Translation meaning & definition of the word "tramp" into Turkish language
Türk diline "tramp" kelimesinin çeviri anlamı ve tanımı
Tramp
[Sürtmek]noun
1. A disreputable vagrant
- "A homeless tramp"
- "He tried to help the really down-and-out bums"
- synonym:
- tramp ,
- hobo ,
- bum
1. İtibarsız bir serseri
- "Evsiz bir serseri"
- "Gerçekten aşağı-dışarı serserilere yardım etmeye çalıştı"
- eşanlamlı:
- sürtmek ,
- serseri ,
- kıç
2. A person who engages freely in promiscuous sex
- synonym:
- swinger ,
- tramp
2. Gelişigüzel seksle özgürce uğraşan bir kişi
- eşanlamlı:
- svingci ,
- sürtmek
3. A foot traveler
- Someone who goes on an extended walk (for pleasure)
- synonym:
- hiker ,
- tramp ,
- tramper
3. Bir ayak yolcusu
- Uzun bir yürüyüşe çıkan biri (zevk için)
- eşanlamlı:
- yürüyüşçü ,
- sürtmek ,
- tramvay
4. A heavy footfall
- "The tramp of military boots"
- synonym:
- tramp
4. Ağır bir ayak sesi
- "Askeri botların sürtüğü"
- eşanlamlı:
- sürtmek
5. A commercial steamer for hire
- One having no regular schedule
- synonym:
- tramp steamer ,
- tramp
5. Kiralık ticari vapur
- Düzenli programı olmayan biri
- eşanlamlı:
- serseri vapur ,
- sürtmek
6. A long walk usually for exercise or pleasure
- "She enjoys a hike in her spare time"
- synonym:
- hike ,
- hiking ,
- tramp
6. Genellikle egzersiz veya zevk için uzun bir yürüyüş
- "Boş zamanlarında yürüyüş yapmaktan hoşlanıyor"
- eşanlamlı:
- yürüyüş ,
- sürtmek
verb
1. Travel on foot, especially on a walking expedition
- "We went tramping about the state of colorado"
- synonym:
- tramp
1. Yürüyerek seyahat edin, özellikle yürüyüş gezisinde
- "Colorado eyaleti hakkında tramping yaptık"
- eşanlamlı:
- sürtmek
2. Walk heavily and firmly, as when weary, or through mud
- "Mules plodded in a circle around a grindstone"
- synonym:
- slog ,
- footslog ,
- plod ,
- trudge ,
- pad ,
- tramp
2. Yorgunken veya çamurda olduğu gibi ağır ve sağlam bir şekilde yürüyün
- "Müller bir taş taşı etrafında bir daire içine yerleştirildi"
- eşanlamlı:
- vurmak ,
- footslog ,
- plod ,
- kandırmak ,
- ped ,
- sürtmek
3. Cross on foot
- "We had to tramp the creeks"
- synonym:
- tramp
3. Yürüyerek geçmek
- "Dağları ezmek zorunda kaldık"
- eşanlamlı:
- sürtmek
4. Move about aimlessly or without any destination, often in search of food or employment
- "The gypsies roamed the woods"
- "Roving vagabonds"
- "The wandering jew"
- "The cattle roam across the prairie"
- "The laborers drift from one town to the next"

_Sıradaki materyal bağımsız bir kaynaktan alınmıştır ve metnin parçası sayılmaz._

/-- Every request up to a PSN is acknowledged, short of a READ whose data has not come. -/
def State.acked (s : State) (qpn : Nat) (q : QPair) (psn : BitVec 24) : State :=
  let now := q.unacked.takeWhile fun u => psnUpTo u.psn psn && !u.isRead
  if now.isEmpty then s
  else now.foldl State.requestDone (s.putQp qpn { q with unacked := q.unacked.drop now.length, sentAt := s.now })

/-- ROCE_ACK (R79): frees the acknowledged packets of a queue pair. -/
def execRoceAck (h : RoceHdr) (s : State) : Host.Outcome State Fault Refusal :=
  match s.fromPeer h with
  | none => .next s.dropFrame
  | some q => .next (s.acked h.qpn q h.psn)

/-- Go back N: send every unacknowledged request again, in order (R79). -/
def State.goBack (s : State) (qpn : Nat) : State :=
  match s.host.qps.find qpn with
  | none => s
  | some q => q.unacked.foldl (fun s u => s.emitOut u.out) (s.putQp qpn { q with sentAt := s.now })

/-- ROCE_NAK (R79): what came before the PSN it names is acknowledged; on a sequence error the device goes back N. Another
NAK starts nothing by itself (log 84). -/
def execRoceNak (n : RoceNak) (s : State) : Host.Outcome State Fault Refusal :=
  match s.fromPeer n.h with
  | none => .next s.dropFrame
  | some q =>
    let s := s.acked n.h.qpn q (n.h.psn - 1)
    .next (if n.kind = .sequence then s.goBack n.h.qpn else s)

/-- RETRANSMISSION_TIMEOUT (R79): 100 µs without acknowledgement. -/
def execRetransmissionTimeout (qpn : Nat) (s : State) : Host.Outcome State Fault Refusal :=
  match s.host.qps.find qpn with
  | none => .next s
  | some q => if q.unacked.isEmpty ∨ s.now < q.sentAt + 100000 then .next s else .next (s.goBack qpn)

/-- RDMA_READ_RESPONSE (R79, R88): the data of the oldest READ has come for its host-to-device COPYH; what was sent
before the READ is acknowledged by it. -/
def execRdmaReadResponse (h : RoceHdr) (data : Bytes) (s : State) : Host.Outcome State Fault Refusal :=
  match s.fromPeer h with
  | none => .next s.dropFrame
  | some q =>
    let s := s.acked h.qpn q (h.psn - 1)
    match s.host.qps.find h.qpn with
    | none => .next s
    | some q =>
      match q.unacked with
      | [] => .next s
      | u :: us =>
        if h.form ≠ .only ∨ !u.isRead ∨ u.psn ≠ h.psn ∨ u.moves ≠ data.length then .next s
        else
          let s := match u.cmd with
            | some id => s.updCmd id fun c => { c with buf := data }
            | none => s
          .next ((s.putQp h.qpn { q with unacked := us, sentAt := s.now }).requestDone u)

/-! ## Priority flow control (R79) -/

/-- PFC_PAUSE (R79, R92): honoured on the configured priority while PFCEN is 1; a pause of no time ends one. -/
def execPfcPause (prio : BitVec 3) (ns : Nat) (s : State) : Host.Outcome State Fault Refusal :=
  if s.rfld .hpcfg 16 1 = 0 ∨ s.rfld .hpcfg 17 3 ≠ prio.toNat then .next s
  else .next ({ s with host := { s.host with pauseUntil := s.now + ns } } : State).flushOut

/-- PFC_PAUSE_EXPIRY (R79): the pause time has run out, and transmission resumes. -/
def execPfcPauseExpiry (s : State) : Host.Outcome State Fault Refusal := .next s.flushOut

end Sys2Proof.Machine
end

- "They rolled from town to town"
- synonym:
- roll ,
- wander ,
- swan ,
- stray ,
- tramp ,
- roam ,
- cast ,
- ramble ,
- rove ,
- range ,
- drift ,
- vagabond
4. Amaçsızca veya herhangi bir varış noktası olmadan, genellikle yiyecek veya iş aramak için hareket edin
- "Çingeneler ormanda dolaşıyordu"
- "Çatılı serseriler"
- "Serseri yahudi" olarak"
- "Sığırlar çayır boyunca dolaşır"
- "İşçiler bir kasabadan diğerine sürüklenirler"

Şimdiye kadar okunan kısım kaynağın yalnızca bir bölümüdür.